Elsevier

Pattern Recognition Letters

Volume 31, Issue 14, 15 October 2010, Pages 2138-2146
Pattern Recognition Letters

Using Gene Ontology annotations in exploratory microarray clustering to understand cancer etiology

https://doi.org/10.1016/j.patrec.2010.01.006Get rights and content

Abstract

Gene expression profiling provides insight into the functions of genes at a molecular level. Clustering of gene expression profiles can facilitate the identification of the underlying driving biological program causing genes’ co-expression. Standard clustering methods, grouping genes based on similar expression values, fail to capture weak expression correlations potentially causing genes in the same biological process to be grouped separately. We have developed a novel clustering algorithm, which incorporates functional gene information from the Gene Ontology into the clustering process, resulting in more biologically meaningful clusters. We have validated our method using two multi-cancer microarray datasets. In addition, we show the potential of such methods for the exploration of cancer etiology.

Introduction

Gene expression profiling using microarrays has become a key tool in the analysis of biological systems at a molecular level. While still producing relatively noisy data, much improvement has been made in noise correcting normalisation procedures and feature selection, providing rich datasets for further biological analysis. Microarray analysis pipelines generally come in two flavours: differential expression analysis and exploratory clustering. The purpose of differential expression analysis is to find a small subset of genes which are differentially expressed between two or more experimental conditions or samples. Having a small gene set makes for more manageable biological interpretation than using the 20,000 genes that are typically profiled on an array. In contrast, exploratory clustering attempts to utilise all genes on an array for biological interpretation by considering sets of genes with similar expression patterns, rather than a per gene analysis. This is useful under the assumption that genes with shared expression patterns have similar function or are involved in similar biological processes. Each of the clusters of genes identified provide a starting point for further biological analysis. Once clusters have been determined, usually a resource such as the Gene Ontology (Ashburner et al., 2000) is used to assist in determining the biological process represented by a set of genes.

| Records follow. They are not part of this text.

/-! ### literalByte -/

@[simp] theorem literalByte_params (s : State) : (literalByte s).params = s.params := rfl
@[simp] theorem literalByte_cfgWindow (s : State) : (literalByte s).cfgWindow = s.cfgWindow := rfl
@[simp] theorem literalByte_cfgHashBits (s : State) : (literalByte s).cfgHashBits = s.cfgHashBits := rfl
@[simp] theorem literalByte_cmd (s : State) : (literalByte s).cmd = s.cmd := rfl
@[simp] theorem literalByte_argLen (s : State) : (literalByte s).argLen = s.argLen := rfl
@[simp] theorem literalByte_argSeed (s : State) : (literalByte s).argSeed = s.argSeed := rfl
@[simp] theorem literalByte_argOutCap (s : State) : (literalByte s).argOutCap = s.argOutCap := rfl
@[simp] theorem literalByte_status (s : State) : (literalByte s).status = s.status := rfl
@[simp] theorem literalByte_resultLen (s : State) : (literalByte s).resultLen = s.resultLen := rfl
@[simp] theorem literalByte_resultChk (s : State) : (literalByte s).resultChk = s.resultChk := rfl
@[simp] theorem literalByte_excCode (s : State) : (literalByte s).excCode = s.excCode := rfl
@[simp] theorem literalByte_excInfo (s : State) : (literalByte s).excInfo = s.excInfo := rfl
@[simp] theorem literalByte_phase (s : State) : (literalByte s).phase = s.phase := rfl
@[simp] theorem literalByte_inLen (s : State) : (literalByte s).inLen = s.inLen := rfl
@[simp] theorem literalByte_input (s : State) : (literalByte s).input = s.input := rfl
@[simp] theorem literalByte_out (s : State) : (literalByte s).out = s.out := rfl
@[simp] theorem literalByte_lastCmd (s : State) : (literalByte s).lastCmd = s.lastCmd := rfl
@[simp] theorem literalByte_rd (s : State) : (literalByte s).rd = s.rd := rfl
@[simp] theorem literalByte_agenda (s : State) : (literalByte s).agenda = s.agenda := rfl
@[simp] theorem literalByte_reply (s : State) : (literalByte s).reply = s.reply := rfl
@[simp] theorem literalByte_refusedMark (s : State) : (literalByte s).refusedMark = s.refusedMark := rfl
@[simp] theorem literalByte_faultMark (s : State) : (literalByte s).faultMark = s.faultMark := rfl
@[simp] theorem literalByte_fresh (s : State) : (literalByte s).fresh = s.fresh := rfl
@[simp] theorem literalByte_w_q (s : State) : (literalByte s).w.q = s.w.q + 1#32 := rfl
@[simp] theorem literalByte_w_litStart (s : State) : (literalByte s).w.litStart = s.w.litStart := rfl
@[simp] theorem literalByte_w_best (s : State) : (literalByte s).w.best = s.w.best := rfl
@[simp] theorem literalByte_w_dist (s : State) : (literalByte s).w.dist = s.w.dist := rfl
@[simp] theorem literalByte_w_matchMax (s : State) : (literalByte s).w.matchMax = s.w.matchMax := rfl
@[simp] theorem literalByte_w_h (s : State) : (literalByte s).w.h = s.w.h := rfl
@[simp] theorem literalByte_w_h1 (s : State) : (literalByte s).w.h1 = s.w.h1 := rfl
@[simp] theorem literalByte_w_h2 (s : State) : (literalByte s).w.h2 = s.w.h2 := rfl
@[simp] theorem literalByte_w_h3 (s : State) : (literalByte s).w.h3 = s.w.h3 := rfl
@[simp] theorem literalByte_w_h4 (s : State) : (literalByte s).w.h4 = s.w.h4 := rfl
@[simp] theorem literalByte_w_m (s : State) : (literalByte s).w.m = s.w.m := rfl
@[simp] theorem literalByte_w_table (s : State) : (literalByte s).w.table = s.w.table := rfl
@[simp] theorem literalByte_w_s1 (s : State) : (literalByte s).w.s1 = s.w.s1 := rfl
@[simp] theorem literalByte_w_s2 (s : State) : (literalByte s).w.s2 = s.w.s2 := rfl
@[simp] theorem literalByte_w_ckpos (s : State) : (literalByte s).w.ckpos = s.w.ckpos := rfl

The Gene Ontology (GO) (Ashburner et al., 2000) is a curated, structured vocabulary that describes genes and gene products. It is modeled as a directed acyclic graph, with terms as nodes and relationships between terms as arcs. A node (term) can have one or more parents, representing a more general description of the term. A node may also have children that are more specific definitions of the term. The graph is hierarchical with three top parent nodes: molecular function, biological process and cellular component. In the GO, two genes may be annotated to the same term, or they may be related through a shared term higher in the GO hierarchy. Given a set of genes, tools which calculate the terms that are statistically overrepresented in the set are commonly used to describe the biological process represented by the set of genes. For example, GeneMerge (Castillo-Davis and Hartl, 2003), FatiGO (Al-Shahrour et al., 2004) and others (Martin et al., 2004, Lee et al., 2004, Alexa et al., 2006, Zhong et al., 2004).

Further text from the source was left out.